Despite the above, we did not observe macroscopic tissue damage in the Il17aCre Il10Flox/Flox mice. One explanation is the compensatory mechanism which could be exerted by the presence of other regulatory T cells, such as Foxp3+ Treg cells and TR1 cells able to produce IL-1023,25. Indeed, it has to be considered that only a fraction of TR1 cells originate from the TH17 cells, while the rest originate from other cells, including probably TH1 cells33. Thus, the latter TR1 cell fraction is still functional in this mouse model. Another explanation is the composition of the intestinal microbiota of our mice. It is possible that under different specific pathogen free conditions, also Il17aCre Il10Flox/Flox mice develop microscopically evident intestinal inflammation.

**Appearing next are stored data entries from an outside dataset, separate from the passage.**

/-! PROOFS. The statements about errors and the fail-fast latch (spec/60_exceptions.md): which steps
fault, what each of the two completions writes, which error a command raises, and what sets and
clears ABORT. -/

namespace Sys2Proof.Proofs.Exceptions

open Sys2Proof.Machine Sys2Proof.Laws Sys2Proof.Proofs.BlockState Sys2Proof.Proofs.CommandWords
  Sys2Proof.Proofs.Base32

/-! ### Faults of a step (R250, R261) -/

/-- A bus access has a next state or faults; it is never refused. -/
theorem hostAccess_answers (s : State) (a : Access) :
    (∃ t, hostAccess s a = .next t) ∨ ∃ f, hostAccess s a = .fault f := by
  cases a with
  | read size off x =>
    rw [hostAccess]
    split
    · split
      · exact .inl ⟨_, rfl⟩
      · exact .inr ⟨_, rfl⟩
    · exact .inl ⟨_, rfl⟩
  | write size off v =>
    rw [hostAccess]
    split
    · split
      · exact .inl ⟨_, rfl⟩
      · exact .inr ⟨_, rfl⟩
    · exact .inl ⟨_, rfl⟩

/-- A statement of the host's program has a next state or faults. -/
theorem hostStmt_answers (s : State) (st : Stmt) :
    (∃ t, hostStmt s st = .next t) ∨ ∃ f, hostStmt s st = .fault f := by
  cases st with
  | label l => exact .inl ⟨_, rfl⟩
  | wr off v => rw [hostStmt_wr]; exact hostAccess_answers _ _
  | rd off x => rw [hostStmt]; exact hostAccess_answers _ _
  | cmd i => rw [hostStmt_cmd]; exact hostAccess_answers _ _
  | stop => exact .inl ⟨_, rfl⟩
  | ifGoto c l =>
    rw [hostStmt]
    split
    · split
      · exact .inl ⟨_, rfl⟩
      · exact .inr ⟨_, rfl⟩
    · exact .inl ⟨_, rfl⟩

/-- A step of the host has a next state or faults. -/
theorem hostStep_answers (s : State) :
    (∃ t, hostStep s = .next t) ∨ ∃ f, hostStep s = .fault f := by
  rw [hostStep]
  split
  · exact .inl ⟨_, rfl⟩
  · split
    · exact hostStmt_answers _ _
    · exact .inl ⟨_, rfl⟩

/-- The sequencer's step has a next state, whatever is pending. -/
theorem sequencerStep_next (s : State) : ∃ t, sequencerStep s = .next t := by
  cases hb : s.busy with
  | false => exact ⟨s, sequencerStep_idle hb⟩
  | true =>
    obtain ⟨t, ht, -⟩ := pendingCommandCompletes.1 s hb
    exact ⟨t, ht⟩

/-- An event has a next state, or is the host's or an access and faults. -/
theorem perform_answers (e : Event) (s : State) :
    (∃ t, perform e s = .next t) ∨
      ((e = .host ∨ ∃ a, e = .access a) ∧ ∃ f, perform e s = .fault f) := by
  cases e with
  | sequencer => exact .inl (sequencerStep_next s)
  | hardReset => exact .inl ⟨_, rfl⟩
  | host => exact (hostStep_answers s).imp_right fun hf => ⟨.inl rfl, hf⟩
  | access a => exact (hostAccess_answers s a).imp_right fun hf => ⟨.inr ⟨a, rfl⟩, hf⟩

/-- Settles O8: of the four kinds of events only the host's and an access can fault, and none is
refused. -/
theorem onlyTheHostFaults : Obligations.OnlyTheHostFaults := by
  refine ⟨fun s r h => ?_, fun s f h => ?_⟩
  · rcases perform_answers (nextEvent s).1 (nextEvent s).2 with ⟨_, hs⟩ | ⟨-, _, hs⟩ <;>
      cases hs.symm.trans h
  · rcases perform_answers (nextEvent s).1 (nextEvent s).2 with ⟨_, hs⟩ | ⟨he, -⟩
    · cases hs.symm.trans h
    · exact he

/-! ### What a completion writes (R252, R253) -/

/-- Settles O9: a pending command completes with success or with ERR = 1. -/
theorem successCompletionFields : Obligations.SuccessCompletionFields := by
  intro s t hb h herr
  obtain ⟨t', ht', hend⟩ := pendingCommandCompletes.1 s hb
  cases ht'.symm.trans h
  rcases hend with ⟨hbusy, hdone, -, hcode⟩ | ⟨⟨-, -, herr', -⟩, -⟩
  · exact ⟨hbusy, hdone, hcode⟩
  · rw [herr] at herr'
    cases herr'

/-- The error completion by its code: a DecodeError is a code of 4 or more (R256). -/
theorem raise_eq (s : State) (isCode : Bool) (e : CmdError) :
    s.raise isCode e = { s with
      busy := false
      done := true
      err := true
      errcode := errorCode e
      valid := if isCode then false else s.valid
      abort := if 4 ≤ (errorCode e).toNat ∧ s.failfast = true then true else s.abort } := by
  obtain ⟨-, -, hset⟩ := errorCode_range e
  simp only [State.raise, Bool.and_eq_true, hset]

/-- Settles O10: an illegal word and a command that fails both end by raising an error. -/
theorem errorCompletionFields : Obligations.ErrorCompletionFields := by
  intro s t hb h herr
  rcases sequencerStep_cases hb h with ⟨r, hr, rfl⟩ | ⟨i, hi, hx⟩
  · obtain ⟨hne, hle, -⟩ := errorCode_range .illegalCmd
    refine ⟨hne, hle, ?_⟩
    rw [hr]
    exact raise_eq s false .illegalCmd
  · obtain ⟨e, -, rfl⟩ := exec_failed hx herr
    obtain ⟨hne, hle, -⟩ := errorCode_range e
    refine ⟨hne, hle, ?_⟩
    rw [hi]
    exact raise_eq s (isCodeCommand i) e

/-! ### Which error a command raises (R254, R255) -/

/-- The error a command raises in a state: ABORTED before LENGTH_RANGE before a DecodeError, and
which commands have each (R254, R255). -/
inductive Raises (i : Instr) (s : State) : CmdError → Prop where
  | aborted (hi : (isDecodeCommand i || isCodeCommand i) = true) (ha : s.abort = true) :
      Raises i s .aborted
  | lengthRange (ha : s.abort = false)
      (hl : (isDecodeCommand i = true ∧ Config.tokMax < s.toklen.toNat) ∨
        ((i = .hotp ∨ i = .totp) ∧ Config.keyMax < s.keylen.toNat)) :
      Raises i s .lengthRange
  | decode (e : DecodeError) (hi : isDecodeCommand i = true) (ha : s.abort = false)
      (hn : s.toklen.toNat ≤ Config.tokMax)
      (he : b32decode (tokenOperand s) s.strict = .error e) : Raises i s (.decode e)

section Raising

variable {i : Instr} {s t : State} {e : CmdError}

/-- The checks of a command that decodes a token raise their error. -/
theorem raises_of_tokenCheck (hi : isDecodeCommand i = true)
    (h : s.secretError s.toklen Config.tokMax = some e) : Raises i s e := by
  rcases secretError_eq_some.1 h with ⟨ha, rfl⟩ | ⟨ha, hl, rfl⟩
  · exact .aborted (by rw [hi]; rfl) ha
  · exact .lengthRange ha (.inl ⟨hi, hl⟩)

/-- The checks of HOTP and TOTP raise their error. -/
theorem raises_of_keyCheck (hi : i = .hotp ∨ i = .totp)
    (h : s.secretError s.keylen Config.keyMax = some e) : Raises i s e := by
  rcases secretError_eq_some.1 h with ⟨ha, rfl⟩ | ⟨ha, hl, rfl⟩
  · exact .aborted (by rcases hi with rfl | rfl <;> rfl) ha
  · exact .lengthRange ha (.inr ⟨hi, hl⟩)

/-- A DecodeError past the checks is raised. -/
theorem raises_of_decodeError {e : DecodeError} (hi : isDecodeCommand i = true)
    (hs : s.secretError s.toklen Config.tokMax = none)
    (h : b32decode (tokenOperand s) s.strict = .error e) : Raises i s (.decode e) := by
  obtain ⟨ha, hn⟩ := secretError_eq_none.1 hs
  exact .decode e hi ha hn h

/-- A command that ends with ERR = 1 raised one of its errors. -/
theorem exec_raises (h : exec i s = .next t) (herr : t.err = true) :
    ∃ e, Raises i s e ∧ t = s.raise (isCodeCommand i) e := by
  cases i with
  | nop => cases h; cases herr
  | tstep => cases h; cases herr
  | clrerr => cases h; cases herr
  | srst => cases h; cases herr
  | hotp =>
    rcases hotpOn_cases hmacProcessor s with ⟨e, hs, hx⟩ | ⟨-, hx⟩ <;> cases hx.symm.trans h
    · exact ⟨e, raises_of_keyCheck (.inl rfl) hs, rfl⟩
    · cases herr
  | totp =>
    rcases totpOn_cases hmacProcessor s with ⟨e, hs, hx⟩ | ⟨-, hx⟩ <;> cases hx.symm.trans h
    · exact ⟨e, raises_of_keyCheck (.inr rfl) hs, rfl⟩
    · cases herr
  | b32dec =>
    rcases execB32dec_cases s with ⟨e, hs, hx⟩ | ⟨hs, ⟨e, he, hx⟩ | ⟨r, -, hx⟩⟩ <;>
      cases hx.symm.trans h
    · exact ⟨e, raises_of_tokenCheck rfl hs, rfl⟩
    · exact ⟨_, raises_of_decodeError rfl hs he, rfl⟩
    · cases herr
  | rowcode =>
    rcases rowcodeOn_cases hmacProcessor s with ⟨e, hs, hx⟩ | ⟨hs, ⟨e, he, hx⟩ | ⟨r, -, hx⟩⟩ <;>
      cases hx.symm.trans h
    · exact ⟨e, raises_of_tokenCheck rfl hs, rfl⟩
    · exact ⟨_, raises_of_decodeError rfl hs he, rfl⟩
    · cases herr

/-- A check of HOTP or TOTP that fails is raised (R255). -/
theorem exec_keyCheckError (hi : i = .hotp ∨ i = .totp)
    (hs : s.secretError s.keylen Config.keyMax = some e) :
    exec i s = .next (s.raise (isCodeCommand i) e) := by
  rcases hi with rfl | rfl
  · simp only [exec, execHotp, hotpOn, hs]; rfl
  · simp only [exec, execTotp, totpOn, hs]; rfl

Interestingly, we observed a specific expansion of intestinal TH17 and TH1/TH17 cells, but not of TH1 cells in our Il17aCre Il10Flox/Flox mouse model. One possible explanation of this cell-selective control mediated by IL-10 is that both TH17 and TH1/ TH17 cells express higher level of IL-10R compared to TH1 cells. Alternatively, one could consider that this is due to a dysregulation of Rorgt+ Foxp3+ Treg cells in Il17aCre Il10Flox/Flox. These cells are indeed known to be able to specifically regulate TH17 cells, especially in the colon34. However, only a small fraction of Il17aCre-activated cells are Foxp3+ and the large majority of Rorgt+ Foxp3+ Treg cells are known to express little to no IL-17A and thus are not mainly affected in the small intestine of the Il17aCre Il10Flox/Flox mice35,36. Therefore, these data suggest that a possible dysregulation of Rorgt+ Foxp3+ Treg cells is not the explanation for the selective increases in the number of TH17 cells observed in this study.

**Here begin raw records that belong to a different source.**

-- ==== Sys2Proof/Proofs/AdditionValue.lean ====
section
/-! PROOFS. The exact value of a sum (R159), in units of the last place of the larger operand: what the alignment and
the normalisation lose of it. -/

namespace Sys2Proof.Machine

variable {A B L R : FieldTriple} {m : Nat}

/-- The value of an addition's result without a wrap. -/
theorem abs_val_roundSum (h0 : m ≠ 0) (hm : m < 2 ^ 54) (hw : (roundSum L m).2 = 0) :
    |val (roundSum L m).1| = (shiftedSig m : Rat) * 2 ^ (resultExp L.exponent.toNat m - 1075) := by
  rw [roundSum_expWrap, expWrapOf_eq_zero] at hw
  have hexp : ((roundSum L m).1.exponent.toNat : Int) = resultExp L.exponent.toNat m := by
    rw [roundSum_exponent, maskN_toNat]
    omega
  rw [abs_val, roundSum_mantissa_toNat L h0 hm, hexp]

namespace Ordered

theorem alignedSig_le (h : Ordered A B L R) : alignedSig L R ≤ L.mantissa.toNat + 2 ^ 52 := by
  obtain ⟨L', R', hal⟩ := align_spec A B
  obtain ⟨rfl, rfl⟩ := h.unique hal.ordered
  have hle := hal.sigR_le_sigL
  rwa [hal.sigL, hal.sigR] at hle

theorem eq_of_alignedSig_eq (h : Ordered A B L R) (he : alignedSig L R = L.mantissa.toNat + 2 ^ 52) :
    R.exponent = L.exponent ∧ R.mantissa = L.mantissa := by
  obtain ⟨L', R', hal⟩ := align_spec A B
  obtain ⟨rfl, rfl⟩ := h.unique hal.ordered
  refine hal.sigL_eq_sigR_iff.1 ?_
  rw [hal.sigL, hal.sigR]
  exact he.symm

/-- R107: the aligned significand is the smaller operand's value, truncated to units of the larger operand. -/
theorem alignedSig_bracket (h : Ordered A B L R) :
    (alignedSig L R : Rat) * 2 ^ ((L.exponent.toNat : Int) - 1075) ≤ |val R|
    ∧ |val R| < ((alignedSig L R : Rat) + 1) * 2 ^ ((L.exponent.toNat : Int) - 1075) := by
  have hexp := h.exponent_le
  have hunit : (2 : Rat) ^ ((L.exponent.toNat : Int) - 1075)
      = ((2 ^ (L.exponent.toNat - R.exponent.toNat) : Nat) : Rat) * 2 ^ ((R.exponent.toNat : Int) - 1075) := by
    rw [Nat.cast_pow, Nat.cast_ofNat, ← zpow_natCast, ← zpow_add₀ two_ne_zero]
    congr 1
    omega
  have hlow : alignedSig L R * 2 ^ (L.exponent.toNat - R.exponent.toNat) ≤ R.mantissa.toNat + 2 ^ 52 :=
    Nat.div_mul_le_self _ _
  have hhigh : R.mantissa.toNat + 2 ^ 52 < (alignedSig L R + 1) * 2 ^ (L.exponent.toNat - R.exponent.toNat) :=
    Nat.lt_mul_of_div_lt (Nat.lt_add_one _) (Nat.two_pow_pos _)
  rw [abs_val, hunit, ← mul_assoc, ← mul_assoc]
  constructor
  · gcongr
    exact_mod_cast hlow
  · gcongr
    exact_mod_cast hhigh

/-- R107: nothing is shifted out at equal exponents. -/
theorem alignedSig_exact (he : L.exponent = R.exponent) :
    |val R| = (alignedSig L R : Rat) * 2 ^ ((L.exponent.toNat : Int) - 1075) := by
  rw [abs_val, alignedSig, he, Nat.sub_self, pow_zero, Nat.div_one]

/-- R101: the order by rank is the order by absolute value. -/
theorem abs_val_le (h : Ordered A B L R) : |val R| ≤ |val L| := by
  rcases h.alignedSig_le.eq_or_lt with heq | hlt
  · obtain ⟨hexp, hman⟩ := h.eq_of_alignedSig_eq heq
    rw [abs_val, abs_val, hexp, hman]
  · obtain ⟨-, hhigh⟩ := h.alignedSig_bracket
    refine hhigh.le.trans ?_
    rw [abs_val]
    gcongr
    exact_mod_cast hlt

theorem abs_val_add (h : Ordered A B L R) : |val A| + |val B| = |val L| + |val R| := by
  obtain ⟨-, rfl, rfl⟩ | ⟨-, rfl, rfl⟩ := h.cases
  · exact add_comm _ _
  · rfl

theorem eq_right_of_abs_val_lt (h : Ordered A B L R) (hlt : |val A| < |val B|) : L = B := by
  have hle := h.abs_val_le
  obtain ⟨-, rfl, rfl⟩ | ⟨-, rfl, rfl⟩ := h.cases
  · rfl
  · exact absurd hlt hle.not_gt

theorem eq_left_of_abs_val_lt (h : Ordered A B L R) (hlt : |val B| < |val A|) : L = A := by
  have hle := h.abs_val_le
  obtain ⟨-, rfl, rfl⟩ | ⟨-, rfl, rfl⟩ := h.cases
  · exact absurd hlt hle.not_gt
  · rfl

theorem largerAbs_eq (h : Ordered A B L R) : largerAbs A B = |val L| := by
  have hle := h.abs_val_le
  obtain ⟨-, rfl, rfl⟩ | ⟨-, rfl, rfl⟩ := h.cases
  · exact max_eq_right hle
  · exact max_eq_left hle

theorem smallerAbs_eq (h : Ordered A B L R) : smallerAbs A B = |val R| := by
  have hle := h.abs_val_le
  obtain ⟨-, rfl, rfl⟩ | ⟨-, rfl, rfl⟩ := h.cases
  · exact min_eq_left hle
  · exact min_eq_right hle

theorem ulpOf_eq (h : Ordered A B L R) : ulpOf A B = 2 ^ ((L.exponent.toNat : Int) - 1075) := by
  have hle := h.exponent_le
  obtain ⟨-, rfl, rfl⟩ | ⟨-, rfl, rfl⟩ := h.cases
  · rw [ulpOf, max_eq_right hle]
  · rw [ulpOf, max_eq_left hle]

/-- R159: with equal signs the combined significand is the exact sum, truncated to units of the larger operand. -/
theorem combinedSig_bracket_add (h : Ordered A B L R) (hs : L.sign = R.sign) :
    (combinedSig L R : Rat) * 2 ^ ((L.exponent.toNat : Int) - 1075) ≤ |val L| + |val R|
    ∧ |val L| + |val R| < ((combinedSig L R : Rat) + 1) * 2 ^ ((L.exponent.toNat : Int) - 1075) := by
  obtain ⟨hlow, hhigh⟩ := h.alignedSig_bracket
  rw [combinedSig, if_pos hs, abs_val L, Nat.cast_add _ (alignedSig L R)]
  constructor <;> linarith

/-- R159: with different signs the combined significand is the exact difference, rounded up to units of the larger
operand, because what is subtracted is truncated. -/
theorem combinedSig_bracket_sub (h : Ordered A B L R) (hs : L.sign ≠ R.sign) :
    |val L| - |val R| ≤ (combinedSig L R : Rat) * 2 ^ ((L.exponent.toNat : Int) - 1075)
    ∧ ((combinedSig L R : Rat) - 1) * 2 ^ ((L.exponent.toNat : Int) - 1075) < |val L| - |val R| := by
  obtain ⟨hlow, hhigh⟩ := h.alignedSig_bracket
  rw [combinedSig, if_neg hs, abs_val L, Nat.cast_sub h.alignedSig_le]
  constructor <;> linarith

theorem combinedSig_exact_sub (h : Ordered A B L R) (hs : L.sign ≠ R.sign) (he : L.exponent = R.exponent) :
    (combinedSig L R : Rat) * 2 ^ ((L.exponent.toNat : Int) - 1075) = |val L| - |val R| := by
  rw [combinedSig, if_neg hs, abs_val L, alignedSig_exact he, Nat.cast_sub h.alignedSig_le, sub_mul]

end Ordered

/-! The rounding of the combined significand (R139, R159). -/

/-- R132: a sum needs no left shift, so the rounded significand has the larger operand's unit, doubled on a carry. -/
theorem zpow_resultExp_of_le (e : Nat) (hm : 2 ^ 52 ≤ m) :
    (2 : Rat) ^ (resultExp e m - 1075) = ((2 ^ rightShifts m : Nat) : Rat) * 2 ^ ((e : Int) - 1075) := by
  rw [Nat.cast_pow, Nat.cast_ofNat, ← zpow_natCast, ← zpow_add₀ two_ne_zero, resultExp, leftShifts_of_le hm]
  congr 1
  omega

/-- R139: the right shift truncates. -/
theorem shiftedSig_bracket (hm : 2 ^ 52 ≤ m) :
    shiftedSig m * 2 ^ rightShifts m ≤ m ∧ m + 1 ≤ (shiftedSig m + 1) * 2 ^ rightShifts m := by
  rw [shiftedSig, leftShifts_of_le hm, pow_zero, mul_one]
  exact ⟨Nat.div_mul_le_self _ _, Nat.lt_mul_of_div_lt (Nat.lt_add_one _) (Nat.two_pow_pos _)⟩

/-- R139: a significand without a carry is normalised without a loss. -/
theorem shiftedSig_mul_zpow_of_lt (e : Nat) (hm : m < 2 ^ 53) :
    (shiftedSig m : Rat) * 2 ^ (resultExp e m - 1075) = (m : Rat) * 2 ^ ((e : Int) - 1075) := by
  rw [shiftedSig_mul_zpow, rightShifts_of_lt hm, pow_zero, Nat.div_one, mul_one]

end Sys2Proof.Machine
end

TH17 cells also play a key role in mediating host defence against bacteria1. Through evolution, pathogens have developed mechanisms to evade the immune system of the host. For example, it was shown in mice and humans that S. aureus, a nosocomial and potentially multi drug resistant bacteria, promotes the anti-inflammatory fate of TH17 cells7,26. Our data add to this because they show that the TH17 cell anti-inflammatory fate can indeed favour dissemination of the pathogens. Given that this anti-inflammatory fate has been preserved throughout evolution, we wondered what its benefit is, and at what cost it comes. Considering that S. aureus bacteria only becomes a lethal threat when it disseminates through the blood stream, we propose that the benefit is the TH17 cell anti-inflammatory fate’s ability to constantly maintain the immune homeostasis. We also propose that the cost of the TH17 cell anti-inflammatory fate is rather low, considering that occurrence of a bacterial infection through the blood is relatively unlikely.

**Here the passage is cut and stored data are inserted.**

/-- The accumulation slot that a command names (R91): DENSE_MM, the Scrum products, and two fused kernels. -/
def Cmd.slot? (c : Cmd) : Option Nat :=
  match c.opcode with
  | 0x200 => let k := c.param 60 4; if bit k 4 then some (bits k 10 5) else none
  | 0x300 => let k := c.param 64 4; if bit k 11 then some (bits k 17 12) else none
  | 0x301 => let k := c.param 64 4; if bit k 11 then some (bits k 17 12) else none
  | 0x423 => let k := c.param 64 4; if bit k 21 then some (bits k 27 22) else none
  | 0x425 => let k := c.param 64 4; if bit k 21 then some (bits k 27 22) else none
  | _ => none

/-- The slots that a command names: FUSED_LAYERNORM_BWD names SLOT and SLOT + 1 (R417). -/
def Cmd.slots (c : Cmd) : List Nat :=
  match c.slot? with
  | none => []
  | some n => if c.opcode == 0x423 then [n, n + 1] else [n]

/-- A command that fails after it started poisons its slots, unless it was cancelled (R94). -/
def State.poisonSlots (s : State) (c : Cmd) (st : Nat) : State :=
  if Status.isFlt st && st != Status.fltCancelled && c.isRunning then
    { s with slots := s.slots.map (fun k =>
        if k.ctx == c.ctx && c.slots.contains k.num then { k with poison := k.poison.map (fun _ => true) } else k) }
  else s

/-- One consumer of each core-scratch tensor that the command read has ended (R170). -/
def State.releaseScratch (s : State) (c : Cmd) : State :=
  let used := c.ops.filterMap (fun o => o.2.scratch)
  let one := fun (t : Scratch) =>
    if used.contains t.id && t.id / 8 != c.id then { t with consumers := t.consumers - 1 } else t
  { s with scratch := (s.scratch.map one).filter (fun t => t.consumers != 0) }

/-! ## Partitions, threads and feeder slots (R70 to R76, R136 to R142, R181) -/

namespace PartMode
/-- Partitions of an array, and columns of each. -/
def parts : PartMode → Nat
  | .full => 1 | .halves => 2 | .quarters => 4
def width : PartMode → Nat
  | .full => 128 | .halves => 64 | .quarters => 32
end PartMode

/-- A command leaves a partition: its preload is discarded, or the sets swap to the tile of the next command, and the
boundary takes the cluster's ARRAY_CFG (R65, R72, R78, R429). -/
def Part.release (word : Word64) (id : Nat) (p : Part) : Part :=
  let p := if p.next == some id then { p with next := none, preload := none, nextCls := 0 } else p
  if p.cmd != some id then p
  else if p.next.isSome then
    { p with
      cmd := p.next, next := none, active := p.preload, preload := none, word := word, cls := p.nextCls, nextCls := 0 }
  else { p with cmd := none, cls := 0 }

/-- What the kernel routines of a share leave in its thread's registers is open: free values (R140, log entry 32). -/
def Thread.spent (k : Nat) (t : Thread) : Thread :=
  { t with
    gpr := Vector.ofFn (fun i : Fin 32 => BitVec.ofNat 64 (Config.freeNat (k + i.val)))
    gprPoison := BitVec.ofNat 32 (Config.freeNat (k + 32))
    vec := Vector.ofFn (fun i : Fin 16 => BitVec.ofNat 8192 (Config.freeNat (k + 33 + i.val)))
    vecPoison := Vector.ofFn (fun i : Fin 16 => BitVec.ofNat 256 (Config.freeNat (k + 49 + i.val))) }

/-- Free values that a thread takes. -/
def threadDraws : Nat := 65

/-- The class of a core's running dense work: the highest among its partitions (R76, log entry 32). -/
def Core.dense (k : Core) : Nat := k.parts.toList.foldl (fun a p => max a (if p.cmd.isSome then p.cls else 0)) 0

/-- Is the array at a command boundary of every partition (R72, R489)? -/
def Core.atBoundary (k : Core) : Bool := k.parts.toList.all (fun p => p.cmd.isNone)

/-- Does a command hold anything of the core? -/
def Core.runs (k : Core) (id : Nat) : Bool :=
  k.parts.toList.any (fun p => p.cmd == some id || p.next == some id) || k.threads.toList.any (fun t => t.cmd == some id)

/-- A command leaves a core: partitions, threads and feeder slots (R181), from free value `free` onward. A partition's
thread runs the partition's next command, and the core reports its class at the boundary (R76). -/
def Core.release (word : Word64) (free id : Nat) (k : Core) : Core :=
  if !k.runs id then k
  else
    let parts := k.parts.map (Part.release word id)
    let threads := Vector.ofFn (fun i : Fin 8 =>
      let t := k.threads[i.val]
      if t.cmd == some id then
        { t.spent (free + threadDraws * i.val) with
          cmd := if i.val < k.split.parts then (vget parts i.val {}).cmd else none }
      else t)
    let k := { k with parts := parts, threads := threads, feeds := k.feeds.map (fun f => if f == some id then none else f) }
    { k with said := k.dense }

The role of TGF-β during the differentiation of TH17 cells has been widely studied and also debated9,37. It is currently accepted that TGF-β is sufficient, but not necessary for the induction of these cells and in addition, that it favours the development of TH17 with regulatory potential. Our experiments aimed to expand the understanding of TGF-β function from the early differentiation phase to the effector phase of TH17 cell biology. We showed for the first time directly in vivo that Tgfbr2-deficient TH17 cells had an impaired capacity to produce IL-10. In addition, the Tgfbr2Flox/Flox Fate+ mice phenocopied the impairment in immune regulation observed in the Il17aCre Il10Flox/Flox mice. These results broaden the state of knowledge of TGF-β, revealing the role of TGF-β in plasticity and function of TH17 cells upon maturation.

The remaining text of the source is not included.